The nervous centers of man's nervous system, if classified as to function, may be divided into inferior and superior. The inferior centers are characterized by reflex and automatic activities. A stimulus excites the peripheral nerve-endings of some sense-organ. At once a nerve-current is set up in the afferent nerves. The current in its turn stimulates a plexus of central ganglia, the nerve energy of which is set free, and is propagated along the efferent nerves towards muscles and glands,—secretions, muscular contractions and relaxations are the result; biologically regarded, various reactions and adjustments follow. Ingoing and outgoing nerve currents with their various end-reactions may be modified by the nerve centers. Nerve currents may be intensified, decreased in energy, or even entirely inhibited by central ganglia or by their mutual interaction and interferences. Sherrington and other physiologists have by a number of experiments formulated some of the important principles of such physiological activities.
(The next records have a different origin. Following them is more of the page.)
-- ==== Sys2Proof/Machine/TrapSteps.lean ====
section
/-!
DEFINITION. Trap steps no word encodes: the entry of a drained context, asynchronous traps, interrupts, the memory processor's answer, the restart of a frozen bay (R346 to R348, R353, R354, R356, R359, R360).
-/
namespace Sys2Proof.Machine

/-- TRAP_ENTRY: the context stops, drains and enters (R353); a context that drains already enters once nothing holds the drain. -/
def execTrapEntry (t : TrapReq) (s : State) : Ans := eventDone (takeTrap t (s.mapMe fun c => { c with trapWait := none }))

/-- ASYNC_TRAP: the oldest held asynchronous trap is taken (R348). -/
def execAsyncTrap (s : State) : Ans :=
  if !asyncStands s then eventDone s
  else match s.me.held with
    | [] => eventDone s
    | h :: r => eventDone (takeTrap ⟨h.cls, .c, 0, h.info⟩ (s.mapMe fun c => { c with held := r }))


/-- Is an interrupt a candidate, from the cycle after its source latched (R347)? In supervisor mode only one pending when the handler's write, or the ERET back into it, set STATUS bit 1 (R153). -/
def irqStands (s : State) : Bool :=
  s.me.life == .active && s.me.irq != 0#7 && decide (s.me.irqAt < s.cycle) && s.me.status.getLsbD 1 && (!s.me.sup || s.me.irqNow) && s.me.trapWait.isNone

/-- INTERRUPT_ENTRY (R347). -/
def execInterruptEntry (s : State) : Ans := eventDone (if irqStands s then takeTrap ⟨16, .c, 0, []⟩ s else s)

/-! ## The memory processor's answer (R354, R377) -/

/-- A context whose answer has come becomes active; the other active context of its core is stopped without a publish (R354). -/
def becomeActive (s : State) : State :=
  let s1 := displace s.me.coreIdx s
  s1.mapMe fun c => { c with life := .active, turnAt := s.cycle + 1 }

/-- Mapped: restored as ERET restores, and the faulting instruction issues again (R354). -/
def resumeMapped (s : State) : State :=
  match s.me.frame with
  | none => s
  | some f => leaveFreeze (restoreFrame f (becomeActive s))

/-- Bytes of the record replaced: the cause and the report. -/
def rewriteRecord (cause : W64) (report : List Byte) (s : State) : State :=
  if s.me.recPage = 0 then s
  else { s with mem := writeBases (writeBases s.mem (locPa s.rank s.me.recPage) (le64 cause)) (locPa s.rank s.me.recPage + 224) (padTo 32 report) }

/-- Was the trap of a cause sent to the memory processor by a slot (R377)? -/
def rerouted (s : State) (cause : W64) : Bool :=
  (winTrap s s.me ([StreamId.c, .a, .m, .s].getD (natBits cause.toNat 57 56) .c) (natBits cause.toNat 63 58)).any fun d => slotRdest d == 1

/-- The cause of a declined fault: a page fault is an access fault with QUAL 3; a rerouted trap keeps its own class (R354, R377). -/
def declinedCause (s : State) (c : W64) : W64 :=
  if natBits c.toNat 63 58 = 7 ∧ !rerouted s c then BitVec.ofNat 64 (5 * 2 ^ 58 + natBits c.toNat 57 56 * 2 ^ 56 + 3 * 2 ^ 52 + natBits c.toNat 51 0) else c

/-- Declined: the context becomes active at TRAP.VEC (R354). -/
def resumeDeclined (s : State) : State :=
  let cause := declinedCause s s.me.trapCause
  let s1 := rewriteRecord cause (if natBits cause.toNat 63 58 = 5 ∧ natBits cause.toNat 55 52 = 3 then s.me.report else []) (becomeActive s)
  enterHandler s1.me.trapVec (s1.mapMe fun c => { c with trapCause := cause })

/-- Answer a context that awaits one; the page is mapped already. A collective engine issues its command again, or ends its node as an unhandled trap (R303, R325; log 31). -/
def answerCtx (ans : Answer) (s : State) : State :=
  match ans with
  | .mapped _ => if s.me.core = 9 then performEntry (s.mapMe fun c => { c with life := .resident }) else resumeMapped s
  | .declined => if s.me.core = 9 then endGang s.me.nodeDie s.me.nodeIdx 7 0 s else resumeDeclined s

/-- Answer the oldest command that waits at an index (R168): it goes on, or records an access fault with QUAL 3 at the pointer that failed (R304, R352). -/
def answerCmd (ans : Answer) (s : State) : State :=
  match s.me.cmds.find? (·.st == .pageWait) with
  | none => s
  | some c => match ans with
    | .mapped _ => s.mapCmd c.id fun x => { x with st := .running }
    | .declined => declineCmd c ⟨5, 3, 0, 0, reportPtr c.report⟩ (mvCopy c s) s

/-- The answer reaches its context. -/
def answerNow (launch : Nat) (ans : Answer) (s : State) : State :=
  match s.ctxOf launch with
  | none => s
  | some c => s.onLaunch launch (if c.life = .awaiting then answerCtx ans else answerCmd ans)

/-- MEMORY_PROCESSOR_ANSWER to the fault of a context (R168, R354): entries in force that it changes are shot down first (R300). -/
def execMemoryProcessorAnswer (launch : Nat) (ans : Answer) (s : State) : Ans :=
  match s.ctxOf launch with
  | none => eventDone (match ans with
    | .mapped ws => dropChange (.answer launch ws) s
    | .declined => s)
  | some c => eventDone (match ans with
    | .declined => answerNow launch ans s
    | .mapped ws =>
      if overwrites s ws || s.shoots.any (·.1 == .answer launch ws) then
        (Change.answer launch ws).await (fun t => answerNow launch ans (retable c.vmid ws t)) s
      else answerNow launch ans (retable c.vmid ws s))

/-! ## Restart of a frozen bay (R356, R359, R360) -/

/-- Does a parked write or the lack of version space still hold a timed context of the bay (R129, R130, R170, R260, R360): a landing refresh, a parked atomic, a parked copy, a covered write before a boundary. -/
def stillHeld (s : State) (c : Ctx) : Bool :=
  c.priv.any (·.parked.isSome) || c.cmds.any (fun x => x.st == .parked) || lacksRoom s c

/-- May the counter of a bay restart: frozen, no handler of it left, no condition standing (R359, R360)? -/
def restartDue (s : State) (b : Bay) : Bool :=
  b.frozen && b.trapped.isEmpty && !(b.hold && s.ctxs.any fun c => c.life != .vacant && c.timed && c.die == b.die && c.bay == b.num && stillHeld s c)

/-- TIMED_RESTART: the schedule counter goes on from its value (R359). -/
def execTimedRestart (die bay : Nat) (s : State) : Ans :=
  let b := s.bay die bay
  eventDone (if restartDue s b then s.setBay { b with frozen := false, hold := false, restarted := s.cycle + 1 } else s)

end Sys2Proof.Machine
end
The law of inhibition or interference early formulated by Ziehen may suffice: "If an excitation of a definite intensity (m) take place in one cortical element (b), and another excitation of a different intensity (n) take place at the same time in another cortical element (c) which is connected by a path of conduction with element (b), the two intensities of excitation may modify each other."

Although such modifications frequently occur, it nevertheless remains true that the inferior nerve-centers are of a reflex nature.